## WHAT TO WORK ON
For the entries below, the expected answer is the line with "inductive Via where", the line with "inductive TxSlot where", and every line between them, exactly as written, and nothing more.
------ INPUT RECORDS ------
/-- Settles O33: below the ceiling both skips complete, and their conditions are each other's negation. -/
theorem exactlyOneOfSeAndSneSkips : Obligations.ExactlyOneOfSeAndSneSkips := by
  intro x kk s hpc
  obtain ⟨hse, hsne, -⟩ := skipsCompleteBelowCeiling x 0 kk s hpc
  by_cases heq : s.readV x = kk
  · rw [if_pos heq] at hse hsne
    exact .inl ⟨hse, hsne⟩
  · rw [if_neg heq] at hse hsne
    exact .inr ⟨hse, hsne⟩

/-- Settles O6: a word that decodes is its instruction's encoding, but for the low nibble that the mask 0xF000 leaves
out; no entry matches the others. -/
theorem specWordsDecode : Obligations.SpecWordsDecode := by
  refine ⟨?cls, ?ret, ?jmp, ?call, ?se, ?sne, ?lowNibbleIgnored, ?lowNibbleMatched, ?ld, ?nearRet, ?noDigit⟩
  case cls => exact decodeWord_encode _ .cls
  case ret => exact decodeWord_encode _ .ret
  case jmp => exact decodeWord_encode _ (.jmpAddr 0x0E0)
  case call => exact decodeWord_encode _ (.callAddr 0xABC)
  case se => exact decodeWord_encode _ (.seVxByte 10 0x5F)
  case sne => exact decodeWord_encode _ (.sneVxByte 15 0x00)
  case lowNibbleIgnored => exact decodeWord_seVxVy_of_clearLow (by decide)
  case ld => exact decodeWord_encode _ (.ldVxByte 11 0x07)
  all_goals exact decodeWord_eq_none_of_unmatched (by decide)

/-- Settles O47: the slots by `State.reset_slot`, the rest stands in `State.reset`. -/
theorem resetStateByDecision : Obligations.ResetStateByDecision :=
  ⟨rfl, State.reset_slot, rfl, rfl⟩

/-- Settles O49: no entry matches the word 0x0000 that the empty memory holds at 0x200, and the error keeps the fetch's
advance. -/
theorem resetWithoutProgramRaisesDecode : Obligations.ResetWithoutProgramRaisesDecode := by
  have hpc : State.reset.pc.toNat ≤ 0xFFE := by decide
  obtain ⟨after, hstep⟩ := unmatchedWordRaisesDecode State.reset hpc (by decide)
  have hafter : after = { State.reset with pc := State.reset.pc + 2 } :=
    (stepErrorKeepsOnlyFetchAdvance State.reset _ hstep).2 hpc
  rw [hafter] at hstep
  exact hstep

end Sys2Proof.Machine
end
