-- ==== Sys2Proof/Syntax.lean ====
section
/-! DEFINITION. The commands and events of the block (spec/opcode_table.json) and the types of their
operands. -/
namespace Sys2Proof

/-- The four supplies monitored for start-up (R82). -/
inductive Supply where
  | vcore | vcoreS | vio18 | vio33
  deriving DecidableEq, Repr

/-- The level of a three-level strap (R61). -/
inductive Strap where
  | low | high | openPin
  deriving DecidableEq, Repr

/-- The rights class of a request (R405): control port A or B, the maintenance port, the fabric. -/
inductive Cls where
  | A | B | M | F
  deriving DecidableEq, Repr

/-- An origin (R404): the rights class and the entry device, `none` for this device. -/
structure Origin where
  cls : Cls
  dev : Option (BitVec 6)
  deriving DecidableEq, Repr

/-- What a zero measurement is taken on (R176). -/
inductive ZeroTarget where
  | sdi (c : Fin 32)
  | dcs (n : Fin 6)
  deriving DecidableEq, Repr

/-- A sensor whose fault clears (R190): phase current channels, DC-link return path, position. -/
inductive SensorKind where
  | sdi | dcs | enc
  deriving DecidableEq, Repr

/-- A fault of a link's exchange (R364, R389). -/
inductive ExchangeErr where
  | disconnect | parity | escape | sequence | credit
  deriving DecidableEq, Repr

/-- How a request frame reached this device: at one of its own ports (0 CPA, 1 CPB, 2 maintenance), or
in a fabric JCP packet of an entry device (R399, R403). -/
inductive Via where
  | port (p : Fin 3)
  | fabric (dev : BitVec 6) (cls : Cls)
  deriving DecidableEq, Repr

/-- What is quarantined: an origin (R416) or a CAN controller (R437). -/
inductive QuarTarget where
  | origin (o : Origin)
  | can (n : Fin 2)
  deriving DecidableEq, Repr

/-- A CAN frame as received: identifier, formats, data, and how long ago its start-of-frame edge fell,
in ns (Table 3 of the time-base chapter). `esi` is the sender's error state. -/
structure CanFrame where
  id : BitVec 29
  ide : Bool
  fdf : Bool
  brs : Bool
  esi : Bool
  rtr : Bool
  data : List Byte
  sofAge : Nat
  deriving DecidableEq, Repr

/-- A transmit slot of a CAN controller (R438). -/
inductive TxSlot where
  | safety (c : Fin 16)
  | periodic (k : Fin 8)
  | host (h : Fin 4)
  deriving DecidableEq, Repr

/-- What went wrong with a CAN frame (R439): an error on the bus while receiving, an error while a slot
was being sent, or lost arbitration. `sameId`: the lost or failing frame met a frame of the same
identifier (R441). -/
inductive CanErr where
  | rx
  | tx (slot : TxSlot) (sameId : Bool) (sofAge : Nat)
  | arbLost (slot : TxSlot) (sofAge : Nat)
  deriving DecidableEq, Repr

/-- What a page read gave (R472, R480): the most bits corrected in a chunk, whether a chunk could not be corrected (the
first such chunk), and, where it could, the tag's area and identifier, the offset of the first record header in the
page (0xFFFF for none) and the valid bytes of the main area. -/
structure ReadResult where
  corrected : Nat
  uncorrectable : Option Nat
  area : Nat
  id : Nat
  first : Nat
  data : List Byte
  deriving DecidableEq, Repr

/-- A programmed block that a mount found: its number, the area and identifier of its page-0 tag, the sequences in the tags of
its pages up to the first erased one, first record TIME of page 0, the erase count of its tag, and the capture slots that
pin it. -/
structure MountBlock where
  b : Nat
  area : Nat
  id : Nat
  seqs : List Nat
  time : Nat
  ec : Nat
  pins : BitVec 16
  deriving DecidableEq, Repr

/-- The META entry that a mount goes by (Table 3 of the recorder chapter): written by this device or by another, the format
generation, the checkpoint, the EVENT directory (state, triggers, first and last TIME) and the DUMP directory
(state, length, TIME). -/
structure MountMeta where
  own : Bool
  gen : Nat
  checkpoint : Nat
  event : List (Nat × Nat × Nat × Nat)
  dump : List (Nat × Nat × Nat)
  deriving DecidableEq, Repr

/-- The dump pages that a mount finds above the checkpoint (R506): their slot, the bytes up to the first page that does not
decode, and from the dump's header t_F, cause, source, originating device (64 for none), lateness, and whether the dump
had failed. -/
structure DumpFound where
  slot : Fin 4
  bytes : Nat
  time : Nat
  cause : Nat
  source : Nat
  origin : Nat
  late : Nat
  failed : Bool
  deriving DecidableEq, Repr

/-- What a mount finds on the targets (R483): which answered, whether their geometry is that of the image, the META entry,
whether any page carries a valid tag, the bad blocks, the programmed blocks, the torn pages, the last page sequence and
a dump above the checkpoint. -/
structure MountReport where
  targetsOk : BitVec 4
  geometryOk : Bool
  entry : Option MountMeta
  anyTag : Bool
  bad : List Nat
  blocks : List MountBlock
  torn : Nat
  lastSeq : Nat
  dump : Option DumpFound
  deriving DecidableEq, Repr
------
------ INPUT RECORDS ------
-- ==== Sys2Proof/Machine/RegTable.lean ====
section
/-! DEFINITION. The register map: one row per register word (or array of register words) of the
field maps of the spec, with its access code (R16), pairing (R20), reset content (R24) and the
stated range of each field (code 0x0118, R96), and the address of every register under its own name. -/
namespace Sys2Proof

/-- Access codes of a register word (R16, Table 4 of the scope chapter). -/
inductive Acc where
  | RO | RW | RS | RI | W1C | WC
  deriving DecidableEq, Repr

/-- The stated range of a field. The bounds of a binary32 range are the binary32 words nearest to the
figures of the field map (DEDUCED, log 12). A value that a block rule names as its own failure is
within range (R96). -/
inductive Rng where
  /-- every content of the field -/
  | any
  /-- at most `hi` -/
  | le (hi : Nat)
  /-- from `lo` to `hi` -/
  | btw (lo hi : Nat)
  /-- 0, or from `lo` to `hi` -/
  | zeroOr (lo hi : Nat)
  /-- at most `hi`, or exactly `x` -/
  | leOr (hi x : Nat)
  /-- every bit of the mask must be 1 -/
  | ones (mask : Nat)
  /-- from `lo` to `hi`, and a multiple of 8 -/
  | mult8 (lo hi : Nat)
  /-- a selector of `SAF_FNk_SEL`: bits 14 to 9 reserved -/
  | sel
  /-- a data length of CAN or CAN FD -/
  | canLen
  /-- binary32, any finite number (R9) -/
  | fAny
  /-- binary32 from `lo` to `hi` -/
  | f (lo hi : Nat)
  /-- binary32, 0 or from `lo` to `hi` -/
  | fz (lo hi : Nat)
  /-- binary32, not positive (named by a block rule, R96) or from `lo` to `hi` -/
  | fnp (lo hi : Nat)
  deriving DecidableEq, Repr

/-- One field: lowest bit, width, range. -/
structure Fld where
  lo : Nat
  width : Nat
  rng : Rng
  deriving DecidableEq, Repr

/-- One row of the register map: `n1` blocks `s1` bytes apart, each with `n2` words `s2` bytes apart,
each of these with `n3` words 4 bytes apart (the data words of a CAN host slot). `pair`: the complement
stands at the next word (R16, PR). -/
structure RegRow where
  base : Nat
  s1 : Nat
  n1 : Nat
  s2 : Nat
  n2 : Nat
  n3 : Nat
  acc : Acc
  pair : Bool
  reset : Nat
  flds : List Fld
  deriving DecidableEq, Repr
------
## ANSWER FOR THE TASK
inductive Via where
  | port (p : Fin 3)
  | fabric (dev : BitVec 6) (cls : Cls)
  deriving DecidableEq, Repr

/-- What is quarantined: an origin (R416) or a CAN controller (R437). -/
inductive QuarTarget where
  | origin (o : Origin)
  | can (n : Fin 2)
  deriving DecidableEq, Repr

/-- A CAN frame as received: identifier, formats, data, and how long ago its start-of-frame edge fell,
in ns (Table 3 of the time-base chapter). `esi` is the sender's error state. -/
structure CanFrame where
  id : BitVec 29
  ide : Bool
  fdf : Bool
  brs : Bool
  esi : Bool
  rtr : Bool
  data : List Byte
  sofAge : Nat
  deriving DecidableEq, Repr

/-- A transmit slot of a CAN controller (R438). -/
inductive TxSlot where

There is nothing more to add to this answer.